Within the data that follows, set down exactly the lines from the one containing "def at_WakeAndDormancy_11 : State" through the one containing "def at_WakeAndDormancy_17 : State", both ends included.

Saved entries
*** Begin section ***

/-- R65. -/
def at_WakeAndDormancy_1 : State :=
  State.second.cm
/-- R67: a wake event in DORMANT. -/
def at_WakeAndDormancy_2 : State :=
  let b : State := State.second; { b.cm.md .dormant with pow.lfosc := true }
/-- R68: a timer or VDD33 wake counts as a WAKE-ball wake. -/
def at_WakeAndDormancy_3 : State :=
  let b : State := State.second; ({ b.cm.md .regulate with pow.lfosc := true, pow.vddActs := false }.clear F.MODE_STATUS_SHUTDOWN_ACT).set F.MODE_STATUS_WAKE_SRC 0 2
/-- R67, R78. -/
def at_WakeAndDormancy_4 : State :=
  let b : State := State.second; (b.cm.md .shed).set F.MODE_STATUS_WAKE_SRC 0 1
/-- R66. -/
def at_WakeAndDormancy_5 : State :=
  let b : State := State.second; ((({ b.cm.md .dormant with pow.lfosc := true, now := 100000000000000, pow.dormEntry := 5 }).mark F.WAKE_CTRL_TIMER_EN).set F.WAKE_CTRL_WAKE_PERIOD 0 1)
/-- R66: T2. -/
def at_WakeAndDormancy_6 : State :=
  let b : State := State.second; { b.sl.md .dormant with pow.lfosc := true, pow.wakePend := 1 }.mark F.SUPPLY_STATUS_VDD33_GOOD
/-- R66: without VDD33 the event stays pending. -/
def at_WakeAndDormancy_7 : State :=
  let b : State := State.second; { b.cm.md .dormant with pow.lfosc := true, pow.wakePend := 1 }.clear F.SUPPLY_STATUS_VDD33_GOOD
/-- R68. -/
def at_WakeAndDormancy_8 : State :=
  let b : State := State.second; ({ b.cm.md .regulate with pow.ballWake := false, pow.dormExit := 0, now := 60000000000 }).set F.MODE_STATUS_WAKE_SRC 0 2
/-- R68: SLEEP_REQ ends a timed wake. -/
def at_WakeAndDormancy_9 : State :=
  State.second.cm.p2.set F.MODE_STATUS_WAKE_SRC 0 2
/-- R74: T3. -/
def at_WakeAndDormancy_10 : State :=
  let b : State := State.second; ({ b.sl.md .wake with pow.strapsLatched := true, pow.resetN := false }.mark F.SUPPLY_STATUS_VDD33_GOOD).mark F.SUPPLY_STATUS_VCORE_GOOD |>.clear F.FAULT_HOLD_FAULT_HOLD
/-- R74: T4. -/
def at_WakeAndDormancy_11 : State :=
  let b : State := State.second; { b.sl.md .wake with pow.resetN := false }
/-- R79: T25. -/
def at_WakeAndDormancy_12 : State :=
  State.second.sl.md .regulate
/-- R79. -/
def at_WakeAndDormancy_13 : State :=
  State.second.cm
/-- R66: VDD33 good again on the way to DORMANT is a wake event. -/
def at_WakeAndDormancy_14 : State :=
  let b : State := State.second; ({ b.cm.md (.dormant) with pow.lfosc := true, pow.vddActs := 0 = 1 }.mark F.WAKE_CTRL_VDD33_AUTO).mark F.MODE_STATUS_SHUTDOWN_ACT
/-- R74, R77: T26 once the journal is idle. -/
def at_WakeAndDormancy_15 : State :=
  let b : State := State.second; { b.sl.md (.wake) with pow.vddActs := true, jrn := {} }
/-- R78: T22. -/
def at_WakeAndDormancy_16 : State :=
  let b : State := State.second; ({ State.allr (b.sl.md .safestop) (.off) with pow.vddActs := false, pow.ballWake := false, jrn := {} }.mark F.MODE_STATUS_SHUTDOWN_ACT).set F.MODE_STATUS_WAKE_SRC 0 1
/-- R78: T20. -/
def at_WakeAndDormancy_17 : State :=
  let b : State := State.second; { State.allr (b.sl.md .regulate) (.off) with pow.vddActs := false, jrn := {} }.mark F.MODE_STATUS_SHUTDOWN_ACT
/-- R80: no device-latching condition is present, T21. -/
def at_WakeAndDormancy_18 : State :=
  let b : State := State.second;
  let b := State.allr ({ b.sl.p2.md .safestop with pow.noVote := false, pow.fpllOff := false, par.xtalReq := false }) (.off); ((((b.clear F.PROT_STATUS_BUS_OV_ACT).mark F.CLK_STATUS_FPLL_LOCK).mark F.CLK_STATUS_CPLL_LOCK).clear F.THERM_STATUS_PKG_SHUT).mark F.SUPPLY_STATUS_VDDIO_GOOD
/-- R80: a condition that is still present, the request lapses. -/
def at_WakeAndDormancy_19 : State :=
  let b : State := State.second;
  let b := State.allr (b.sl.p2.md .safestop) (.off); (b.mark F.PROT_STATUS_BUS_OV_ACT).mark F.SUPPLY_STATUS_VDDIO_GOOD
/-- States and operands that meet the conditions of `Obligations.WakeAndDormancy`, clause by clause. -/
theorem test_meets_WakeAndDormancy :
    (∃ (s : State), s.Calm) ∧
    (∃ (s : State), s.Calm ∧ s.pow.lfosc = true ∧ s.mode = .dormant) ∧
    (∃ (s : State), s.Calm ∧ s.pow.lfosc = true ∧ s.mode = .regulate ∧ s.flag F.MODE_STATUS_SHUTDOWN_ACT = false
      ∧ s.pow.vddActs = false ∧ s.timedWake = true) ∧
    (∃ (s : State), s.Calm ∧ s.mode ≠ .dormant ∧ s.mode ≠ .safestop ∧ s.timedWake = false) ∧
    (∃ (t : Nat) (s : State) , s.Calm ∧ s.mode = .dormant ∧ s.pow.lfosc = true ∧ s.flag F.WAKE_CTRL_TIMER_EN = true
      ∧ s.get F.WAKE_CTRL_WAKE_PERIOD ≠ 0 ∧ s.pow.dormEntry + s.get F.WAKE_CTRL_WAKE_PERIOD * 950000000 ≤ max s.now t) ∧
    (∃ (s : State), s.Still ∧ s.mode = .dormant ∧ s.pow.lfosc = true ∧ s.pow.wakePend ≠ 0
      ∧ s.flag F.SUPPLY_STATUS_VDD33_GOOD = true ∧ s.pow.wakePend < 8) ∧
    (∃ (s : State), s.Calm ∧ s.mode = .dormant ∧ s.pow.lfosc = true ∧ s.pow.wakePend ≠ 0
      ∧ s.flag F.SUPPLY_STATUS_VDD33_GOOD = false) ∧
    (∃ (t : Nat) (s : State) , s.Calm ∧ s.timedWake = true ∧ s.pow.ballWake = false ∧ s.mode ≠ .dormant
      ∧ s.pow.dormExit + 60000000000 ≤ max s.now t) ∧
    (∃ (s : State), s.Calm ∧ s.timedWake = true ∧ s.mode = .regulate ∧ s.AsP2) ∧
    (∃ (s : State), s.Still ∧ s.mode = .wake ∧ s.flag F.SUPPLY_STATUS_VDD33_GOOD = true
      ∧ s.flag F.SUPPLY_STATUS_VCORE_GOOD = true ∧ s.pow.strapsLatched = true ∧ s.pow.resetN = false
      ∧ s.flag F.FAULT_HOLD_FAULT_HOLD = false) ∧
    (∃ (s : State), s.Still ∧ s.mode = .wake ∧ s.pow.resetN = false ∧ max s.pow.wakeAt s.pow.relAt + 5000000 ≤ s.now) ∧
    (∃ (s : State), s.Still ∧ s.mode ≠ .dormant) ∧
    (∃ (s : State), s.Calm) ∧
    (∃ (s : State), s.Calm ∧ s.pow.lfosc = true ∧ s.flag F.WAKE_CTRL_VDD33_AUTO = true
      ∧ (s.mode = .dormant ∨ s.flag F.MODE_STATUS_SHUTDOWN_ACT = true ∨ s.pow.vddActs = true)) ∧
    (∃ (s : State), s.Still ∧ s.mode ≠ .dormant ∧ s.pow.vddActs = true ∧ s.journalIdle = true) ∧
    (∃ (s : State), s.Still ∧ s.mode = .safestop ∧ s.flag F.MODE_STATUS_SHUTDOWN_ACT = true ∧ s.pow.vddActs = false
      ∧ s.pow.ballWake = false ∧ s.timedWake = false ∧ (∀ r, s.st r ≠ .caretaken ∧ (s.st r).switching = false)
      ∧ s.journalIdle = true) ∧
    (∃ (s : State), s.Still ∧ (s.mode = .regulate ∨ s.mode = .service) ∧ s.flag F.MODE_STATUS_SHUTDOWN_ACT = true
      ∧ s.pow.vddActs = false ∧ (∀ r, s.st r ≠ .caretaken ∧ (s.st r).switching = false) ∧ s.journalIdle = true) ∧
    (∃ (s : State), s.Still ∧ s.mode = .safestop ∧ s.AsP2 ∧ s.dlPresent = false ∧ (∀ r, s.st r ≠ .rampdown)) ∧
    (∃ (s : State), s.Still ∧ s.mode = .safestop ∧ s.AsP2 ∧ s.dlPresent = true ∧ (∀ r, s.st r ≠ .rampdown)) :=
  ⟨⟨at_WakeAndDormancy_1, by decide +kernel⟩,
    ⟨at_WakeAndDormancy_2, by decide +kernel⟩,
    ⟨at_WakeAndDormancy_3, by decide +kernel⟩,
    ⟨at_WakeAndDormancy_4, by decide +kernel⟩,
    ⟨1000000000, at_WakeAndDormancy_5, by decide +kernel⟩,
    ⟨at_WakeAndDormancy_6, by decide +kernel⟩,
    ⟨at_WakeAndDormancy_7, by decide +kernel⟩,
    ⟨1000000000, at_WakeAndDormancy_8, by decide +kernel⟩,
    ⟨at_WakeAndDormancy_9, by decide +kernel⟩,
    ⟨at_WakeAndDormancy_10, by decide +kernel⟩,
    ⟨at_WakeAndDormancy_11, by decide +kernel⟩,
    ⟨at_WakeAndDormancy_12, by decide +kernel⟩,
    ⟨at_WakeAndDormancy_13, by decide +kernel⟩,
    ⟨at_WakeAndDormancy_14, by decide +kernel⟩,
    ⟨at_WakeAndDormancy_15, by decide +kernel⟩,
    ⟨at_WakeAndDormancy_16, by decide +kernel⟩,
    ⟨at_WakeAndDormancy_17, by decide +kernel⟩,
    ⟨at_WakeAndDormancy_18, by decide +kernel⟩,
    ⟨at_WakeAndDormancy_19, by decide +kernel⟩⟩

*** End section ***

▶ [Response area]:
def at_WakeAndDormancy_11 : State :=
  let b : State := State.second; { b.sl.md .wake with pow.resetN := false }
/-- R79: T25. -/
def at_WakeAndDormancy_12 : State :=
  State.second.sl.md .regulate
/-- R79. -/
def at_WakeAndDormancy_13 : State :=
  State.second.cm
/-- R66: VDD33 good again on the way to DORMANT is a wake event. -/
def at_WakeAndDormancy_14 : State :=
  let b : State := State.second; ({ b.cm.md (.dormant) with pow.lfosc := true, pow.vddActs := 0 = 1 }.mark F.WAKE_CTRL_VDD33_AUTO).mark F.MODE_STATUS_SHUTDOWN_ACT
/-- R74, R77: T26 once the journal is idle. -/
def at_WakeAndDormancy_15 : State :=
  let b : State := State.second; { b.sl.md (.wake) with pow.vddActs := true, jrn := {} }
/-- R78: T22. -/
def at_WakeAndDormancy_16 : State :=
  let b : State := State.second; ({ State.allr (b.sl.md .safestop) (.off) with pow.vddActs := false, pow.ballWake := false, jrn := {} }.mark F.MODE_STATUS_SHUTDOWN_ACT).set F.MODE_STATUS_WAKE_SRC 0 1
/-- R78: T20. -/
def at_WakeAndDormancy_17 : State :=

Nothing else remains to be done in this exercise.